Мужчина без чести (СИ) - Страница 13
Эдвард не может удержаться. Ну нельзя же отвратить от себя такую улыбку. Не ответить на нее. Хоть малость. Хоть самую малость. Он тоже улыбается. И тоже, как и Белла, пытается сделать это с лаской.
В какой-то момент ему кажется, что глаза жены опять влажнеют. За мгновенье затягиваются прозрачной пеленой, пропадающей, впрочем, тут же. Словно бы пришло какое-то озарение, вызванное приливом эмоций. Или, чего бы очень не хотелось, болью. Снова.
— Я хочу тебе кое-что показать, — с легкой дрожью в голосе, но все с той же улыбкой, какой очаровала, произносит она. Поворачивается к прикроватной тумбе, протягивая руку к ящику.
Но траектория выбрана неверно. Чуть левее — было бы лучше. Чуть левее — не пришлось бы медлить. Филатха, не снимаемая ни днем, ни ночью, цепляется своим особо большим талисманом за изрезанную металлическим узором и чуть выступающую вперед спинку кровати. Между цветком маргаритки, кажется, и веткой дерева застревает.
Белла обречено вздыхает, закатив глаза. Садится, стараясь высвободить руку. Отвязать филатху и затем уже решить проблему отказывается.
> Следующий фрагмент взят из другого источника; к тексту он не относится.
/-- Where no count of locked writes follows, the fields are stored in one write. -/
theorem State.storeAll_open {s : State} {r : Reg} (ok : s.regsOk) (open' : s.locksOut r = false) (v : Nat) :
    s.storeAll r r.name.info.whole v = s.wr r (r.name.info.taken false (s.rd r) v) := by
  have fit := r.name.masksFit
  have fields : s.storeFields r r.name.info.whole v = s.wr r (mergeBits (s.rd r) (r.name.info.mask isStored) v) := by
    unfold State.storeFields
    simp only [RegInfo.covers_whole fit.locked, RegInfo.covers_whole fit.stored, fit.locks]
    rw [show (s.lockOn r && r.name.info.fields.any fun f => f.acc == .rwl) = false from open']
    simp
  unfold State.storeAll
  rw [fields]
  have clears : (r.name.info.mask fun a => a == .w1c) &&& r.name.info.whole = r.name.info.mask isCleared :=
    RegInfo.covers_whole fit.cleared
  simp only [clears]
  split
  · rename_i none'
    simp [RegInfo.taken, none', mergeBits_nothing]
  · rw [State.rd_wr_same r _ ok, State.wr_wr r _ _ ok]
    simp [RegInfo.taken]

/-- No row has both a locked field and one that a 1 clears. -/
theorem RegName.locked_not_cleared (n : RegName) (h : (n.info.fields.any fun f => f.acc == .rwl) = true) :
    n.info.mask isCleared = 0 := by
  have all : allRegs.all (fun n => !(n.info.fields.any fun f => f.acc == .rwl) || n.info.mask isCleared == 0) = true := by
    decide +kernel
  have this := List.all_eq_true.1 all n (mem_allRegs n)
  rw [h] at this
  simpa using this

/-- Where the lock refuses an RWL field, the RW fields are stored and the refusal is counted. -/
theorem State.storeAll_locked {s : State} {r : Reg} (locked : s.locksOut r = true) (v : Nat) :
    s.storeAll r r.name.info.whole v
      = (s.wr r (r.name.info.taken true (s.rd r) v)).bump (regDie .lockedWrites (r.die?.getD 0)) 1 := by
  have fit := r.name.masksFit
  have never : r.name.info.mask isCleared = 0 := r.name.locked_not_cleared (Bool.and_eq_true_iff.1 locked).2
  unfold State.storeAll State.storeFields
  simp only [RegInfo.covers_whole fit.locked, RegInfo.covers_whole fit.stored, fit.locks, show
    (r.name.info.mask fun a => a == .w1c) = 0 from never, Nat.zero_and, if_true]
  rw [show (s.lockOn r && r.name.info.fields.any fun f => f.acc == .rwl) = true from locked]
  simp [RegInfo.taken, never, mergeBits_nothing, fit.split]

theorem State.writeReg_plain {s : State} {r : Reg} (taken : s.writable r = true) (plain : r.name.plain = true) (mask v : Nat)
    (ok : Option Bool) : s.writeReg r mask v ok = s.storeAll r mask v := by
  unfold State.writeReg
  simp only [taken, Bool.not_true, Bool.false_eq_true, if_false]
  split
  case h_32 => rfl
  all_goals
    rename_i e
    rw [e] at plain
    exact absurd plain (by decide)

theorem Reg.die?_lt {r : Reg} (h : r.inMap) : r.die?.getD 0 < 8 := by
  have hu := h.1
  unfold Reg.die?
  split <;> rename_i b <;> rw [b] at hu <;> simp [Block.units] at hu ⊢ <;> omega

/-- Settles O10: the two ways a whole register is stored, with the lock's refusal and without. -/
theorem plainWritesStoreFields : Obligations.PlainWritesStoreFields := by
  intro s secure r value inv plain acc fits locks count
  have inMap := acc.exists'
  have countIn : count.inMap := ⟨Reg.die?_lt inMap, Nat.one_pos⟩
  have run : exec (.registerWrite secure r.addr r.name.info.bytes value) s = .next (s.storeAll r r.name.info.whole value) :=
    congrArg _ ((State.barWrite_reg inMap acc.hears fits none).trans (State.writeReg_plain acc.taken plain _ _ none))
  have bits : ∀ f ∈ r.name.info.fields, ∀ i, f.lo ≤ i → i ≤ f.hi →
      (r.name.info.taken locks (s.rd r) value).testBit i
        = f.acc.takes (s.lockOn r) ((s.rd r).testBit i) (value.testBit i) := by
    intro f field i lo hi
    rw [RegName.testBit_taken field lo hi]
    by_cases rwl : f.acc = .rwl
    · have any : (r.name.info.fields.any fun f => f.acc == .rwl) = true := List.any_eq_true.2 ⟨f, field, by simp [rwl]⟩
      simp only [locks, any, Bool.and_true]
    · exact Access.takes_unlocked rwl locks (s.lockOn r) _ _
  refine ⟨_, run, ?_⟩
  cases locked : locks with
  | false =>
    rw [State.storeAll_open inv.regs locked]
    rw [locked] at bits
    refine ⟨fun f field i lo hi => ?_, fun q hq ne _ => ?_, fun ne => ?_, rfl⟩
    · rw [State.rd_wr_same r _ inv.regs, bits f field i lo hi]
      rfl
    · rw [State.rd_wr inMap hq _ inv.regs, if_neg ne]
    · rw [State.rd_wr inMap countIn _ inv.regs, if_neg (Ne.symm ne)]
      rfl
  | true =>
    have ne : count ≠ r := by
      intro e
      have rwl := (Bool.and_eq_true_iff.1 locked).2
      rw [← e] at rwl
      exact Bool.false_ne_true rwl
    rw [State.storeAll_locked locked]
    rw [locked] at bits
    have ok := State.wr_regsOk r (r.name.info.taken true (s.rd r) value) inv.regs
    refine ⟨fun f field i lo hi => ?_, fun q hq ne' nc => ?_, fun _ => ?_, rfl⟩
    · rw [State.rd_bump_other 1 ok fun e => ne (Reg.addr_inj inMap countIn e).symm, State.rd_wr_same r _ inv.regs,
        bits f field i lo hi]
      rfl
    · rw [State.rd_bump_other 1 ok fun e => nc (Reg.addr_inj hq countIn e), State.rd_wr inMap hq _ inv.regs, if_neg ne']
    · rw [State.rd_bump_same _ 1 ok, State.rd_wr inMap countIn _ inv.regs, if_neg ne, if_pos rfl]

/-! ### Half of a 64-bit field (R539) -/

/-- A store of no bits writes back the word that stands. -/
theorem State.storeAll_nothing (s : State) (r : Reg) (v : Nat) : s.storeAll r 0 v = s.wr r (s.rd r) := by
  simp [State.storeAll, State.storeFields, mergeBits_nothing]

/-- A row that is one 64-bit field. -/
def RegName.isOne (n : RegName) : Bool := n.info.fields.any fun f => f.hi == 63 && f.lo == 0

theorem RegName.isOne_of {n : RegName} {acc : Access} {dflt : Nat} (one : n.info.fields = [⟨63, 0, acc, dflt⟩]) : n.isOne = true := by
  simp [RegName.isOne, one]

/-- What a write of such a register does: it stores, stores while a ring or the mailbox is at rest, or asks for its whole value. -/
theorem RegName.isOne_cases {n : RegName} (h : n.isOne = true) : n.plain = true ∨ n ∈ [RegName.doorbellBase, .sqBase, .cqBase]
    ∨ n ∈ [RegName.secReqAddr, .secRespAddr]
    ∨ n ∈ [RegName.qcounterReset, .timeSet, .exportRelease, .foreignRelease, .faultRingBase, .logRingBase] := by
  have all : allRegs.all (fun n => !n.isOne || n.plain || [RegName.doorbellBase, .sqBase, .cqBase].contains n
      || [RegName.secReqAddr, .secRespAddr].contains n
      || [RegName.qcounterReset, .timeSet, .exportRelease, .foreignRelease, .faultRingBase, .logRingBase].contains n) = true := by
    decide +kernel
  have this := List.all_eq_true.1 all n (mem_allRegs n)
  simpa only [h, Bool.not_true, Bool.false_or, Bool.or_eq_true, List.contains_iff_mem, or_assoc] using this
— Давай позже, — глядя на то, с каким трудом она освобождает фигурки Квадрата Ума, Круга Силы и Треугольника Счастья, про которые столько рассказывала в свое время, просит Эдвард. Желание поспать сейчас как никогда ощутимо, а рядом с Беллой — вдвойне. Слишком долгая ночь выдалась… слишком, слишком долгая…
Ненадолго замешкавшись, девушка, к счастью, соглашается. Вздохнув, ложится на подушки, укрывая их обоих одеялом.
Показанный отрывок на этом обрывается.